Life will be going great, but for some reason, i feel distant, coldhearted, and alone.
I snap at the inocent, glare at the less-fortuned, and steal from the hearts of the happy ones.
I crack and smile, I laugh along, but all the while, I feel abandoned by the ones who say they love me the most.
I want to be happy, to smile in genuinity, instead of feeling as though my face will crack in the instant I let my guard down.
While staring into the souls of the ones to whom happiness comes naturally, I feel more pain than words can tell.
I wish I could join them, I wish I could be them. They seem to have the world at their fingertips, but the most I can do is fake that I am one; and isn't that the only face that matters?
People have always been walking in and out of my life.
Even some that outsiders would consider still IN my life, it’s a lie. I know their going to leave, because that’s all I’ve ever known.
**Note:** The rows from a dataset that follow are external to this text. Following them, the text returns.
-- ==== Sys2Proof/Machine/Access.lean ====
section
/-!
DEFINITION. Accesses to global memory: the way to the memory system (R18, R223), the L1 (R197, R224, R225), loads and stores
performed at a logical time (R249, R254), combining buffers (R240, R257), DV and SO accesses (R258, R259), snapshot loads
(R260, R372), the lanes of one instruction through translation (R243, R385, R434), whole-group accesses (R242).
-/
namespace Sys2Proof.Machine
open Sys2Proof

/-! ## The memory system's part -/

/-- What the instruction reads at an address comes after its bank's refresh (R235). -/
def State.holdBank (s : State) (pa : Nat) : State :=
  match s.bankWait pa with
  | some t => { s with cur := s.cur.map (fun c => { c with bank := Nat.max c.bank t }) }
  | none => s

/-- An operation's completion, after every bank in refresh that it reads (R219, R235). -/
def State.postLand (s : State) (gid op : Nat) : State :=
  let t := (s.cur.map Cur.bank).getD 0
  if t = 0 then s.post (.registerResultLand gid op) else s.postRef t (.registerResultLand gid op)

/-! ## The banks of a slice (R227, R228) -/

/-- A set of the slice has a fill in flight. -/
def Slice.filling (x : Slice) (set : Nat) : Bool := x.misses.any (fun n => decide (setOf n = set))

/-- A bank of a slice. -/
def Slice.bank (x : Slice) (b : Nat) : Bank := Vector.at0 x.banks b { setWait := [], bypass := [] }
/-- A slice with a bank changed. -/
def Slice.setBank (x : Slice) (b : Nat) (f : Bank → Bank) : Slice := { x with banks := Vector.put x.banks b (f (x.bank b)) }

/-- A line is present in the slice. -/
def Slice.has (x : Slice) (line : Nat) : Bool := x.present.any (fun p => decide (p.1 = line))

/-- Requests of a set wait: for its fill, or for a way. -/
def Slice.waiting (x : Slice) (set : Nat) : Bool := (x.bank (set % 4)).setWait.any (fun r => decide (setOf r.line = set))

/-- The bank of a line can take a request now (R228). -/
def Slice.takes (x : Slice) (r : L2Req) : Bool :=
  let b := x.bank (bankOf r.line)
  if x.filling (setOf r.line) || x.waiting (setOf r.line) then decide (b.setWait.length < 16)
  else decide (b.bypass.length < 32) && (x.has r.line || decide (x.misses.length < 64))

/-- A line is on its way from its home slice, or from backing memory to it. -/
def State.lineDue (s : State) (n : Nat) : Bool :=
  let x := s.slice (s.homeSlice (n * 256))
  let b := x.bank (bankOf n)
  x.misses.contains n || (x.reqs ++ b.setWait ++ b.bypass).any (fun r => decide (r.line = n))
    || s.agenda.any (fun d => match d.ev with | .l2Request r => decide (r.line = n) | _ => false)

/-- A line of HBM4E, of an expander or of the host window that its home slice does not hold: it is still to come from what backs it, and with it an
error that it may have (R227, R233). -/
def State.lineToCome (s : State) (pa : Nat) : Bool :=
  decide (s.paKind pa = .hbm ∨ s.paKind pa = .cxl ∨ s.paKind pa = .host) && (s.regionOf pa).isNone && !(s.slice (s.homeSlice pa)).has (lineOf pa)

/-- A Hearth read sees the contents as they stand: they change only while no team may read them (R237, R264). -/
def State.hearthTime (s : State) (pa : Nat) : Nat := if s.paKind pa = .hearth then (s.line (lineOf pa)).topTime else 0

/-- An access to a line from a port of a die goes to what backs it: the home slice, the Hearth's bank or the pool unit (R223,
R234, R362). -/
def State.routeVia (s : State) (die own pa : Nat) (write : Bool) : State :=
  match s.paKind pa with
  | .hearth => s.postOnce (.hearthBankRead (s.homeDie pa) ((pa - hearthBase) % hearthDie))
  | .none => s
  | _ => if (s.regionOf pa).isSome then s.touch pa else s.ask (portVia die (s.homeDie pa) own) (lineOf pa) write

/-- A core's access to a line. -/
def State.route (s : State) (core pa : Nat) (write : Bool := false) : State :=
  s.routeVia (dieOfCore core) ((core % 64) / 4) pa write

/-- An access of a die's copy and collective engines (Table 1.5). -/
def State.routeEngine (s : State) (core pa : Nat) (write : Bool := false) : State :=
  s.routeVia (dieOfCore core) enginePort pa write

/-! ## The L1 (R197, R224, R225) -/

/-- Lines that a core's L1 holds: 1 MiB less 16 KiB for each scratch unit allotted (R197). -/
def State.l1Room (s : State) (core : Nat) : Nat := 4096 - 64 * (48 - s.freeScratch core)

/-- A line cache with a line the most recently used one and its lease no shorter than `t`, kept to a number of lines. -/
def leaseLine (room : Nat) (l : List Leased) (n t : Nat) : List Leased :=
  let old := (l.find? (fun x => decide (x.line = n))).map Leased.lease
  let l := l.filter (fun x => decide (x.line ≠ n)) ++ [{ line := n, lease := Nat.max t (old.getD 0) }]
  l.drop (l.length - room)

/-- A line cache serves a read at a time (R225). -/
def leased (l : List Leased) (n t : Nat) : Bool := l.any (fun x => decide (x.line = n) && decide (t ≤ x.lease))

/-- The L1 of a core takes a line with a lease, or uses it (R225). -/
def State.l1Fill (s : State) (core n t : Nat) : State := s.setCore core (fun c => { c with l1 := leaseLine (s.l1Room core) c.l1 n t })

/-- A line leaves the L1 of a core (R224, R261). -/
def State.l1Drop (s : State) (core n : Nat) : State :=
  s.setCore core (fun c => { c with l1 := c.l1.filter (fun x => decide (x.line ≠ n)) })

/-- An allotment of scratch has grown: the lines that its units take leave the L1 (R197). -/
def State.l1Evict (s : State) (core : Nat) : State :=
  s.setCore core (fun c => { c with l1 := c.l1.drop (c.l1.length - s.l1Room core) })

/-- The function of a group. -/
def State.fnOf (s : State) (gid : Nat) : Nat := ((s.teamOf gid).map Team.func).getD 0

/-! ## Combining buffers (R240, R257) -/

/-- Store operations that no combining buffer holds any more may finish. -/
def State.finishStores (s : State) (gid : Nat) (ops : List Nat) : State :=
  ops.foldl (fun s o => s.postOnce (.registerResultLand gid o)) s

/-- Written bytes of a line on their way from a port of a die to its home slice as a write-back (R230), or to its pool unit. -/
def State.writeBackVia (s : State) (die own line : Nat) (data : List (Nat × Byte)) : State :=
  if (s.regionOf (line * 256)).isSome then s.touch (line * 256)
  else
    let k := s.homeSlice (line * 256)
    let w : WriteBack := { line := line, port := portVia die (s.homeDie (line * 256)) own, data := data }
    (s.setSlice k (fun x => { x with wbs := x.wbs ++ [w] })).askGrant k true

/-- A core's write-back. -/
def State.writeBack (s : State) (core line : Nat) (data : List (Nat × Byte)) : State :=
  s.writeBackVia (dieOfCore core) ((core % 64) / 4) line data

/-- A buffer is flushed as one write-back at one time above h of every thread of its group (R240, R257). `raise` is what the
flush does to the group's times: nothing, raise h (R257), or come before every later access (R247). -/
def State.flushOne (s : State) (core : Nat) (b : Combine) (raise : Group → Nat → Group := fun g _ => g) : State :=
  let s := s.setCore core (fun c => { c with combine := c.combine.filter (fun x => decide (x ≠ b)) })
  let h := ((s.thread b.gid).map Group.time).getD 0
  let t := Nat.max (s.line b.line).nextTime (h + 1)
  let s := s.storeLine b.line t (b.data.map (fun (p : Nat × Byte) => ((b.line * 256 + p.1, p.2) : Host.Cell)))
  let s := (s.writeBack core b.line b.data).gridOrders b.team t
  let s := s.setGroup b.gid (fun g =>
    { raise (b.ops.foldl (fun g o => g.performedAt o t) g) t with wcTime := Nat.max g.wcTime t, ownTime := Nat.max g.ownTime t })
  let s := s.finishStores b.gid b.ops
  if (s.group b.gid).isSome then s else s.forget b.gid

/-- Every combining buffer of a group is flushed (R240, R246, R256). -/
def State.flushGroup (s : State) (gid : Nat) (raise : Group → Nat → Group := fun g _ => g) : State :=
  match s.group gid with
  | none => s
  | some g => ((s.core g.core).combine.filter (fun b => decide (b.gid = gid))).foldl (fun s b => s.flushOne g.core b raise) s

/-- A line on which a flush would wait for an engine's write (R261). -/
def State.flushBlocked (s : State) (gid : Nat) : Bool :=
  match s.group gid with
  | none => false
  | some g => (s.core g.core).combine.any (fun b => decide (b.gid = gid) && decide ((s.line b.line).owners ≠ []))

/-- A buffer that a store lane needs, and that a shortage or its full mask flushes, lies on a line that an engine owns: the lane waits
(R188, R261). -/
def State.combineBlocked (s : State) (core gid pa : Nat) (data : List Byte) : Bool :=
  let line := lineOf pa
  let bufs := (s.core core).combine
  let mine := bufs.find? (fun b => decide (b.gid = gid ∧ b.line = line))
  let filled := ((cellsAt (pa % 256) data).foldl (fun (m : Assoc Byte) (x : Host.Cell) => Assoc.put m x.1 x.2) ((mine.map Combine.data).getD [])).length
  (decide (filled = 256) && decide ((s.line line).owners ≠ []))
    || (mine.isNone && decide (16 ≤ bufs.length) && (bufs.head?).any (fun b => decide ((s.line b.line).owners ≠ [])))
If you look at my smile, you'll see only a disguise.
If you look in my eyes, you’ll see that I’m lost.
Trying to hurt me, is useless, because you can’t hurt someone who’s become immune to pain.
It’s like being in a war with what my aspirations are, and what my reputation is, and in a war, you ignore the losses, and concentrate on the chance that someday, you have to decide what’s really important in order to come out on top. And that’s all that really matters.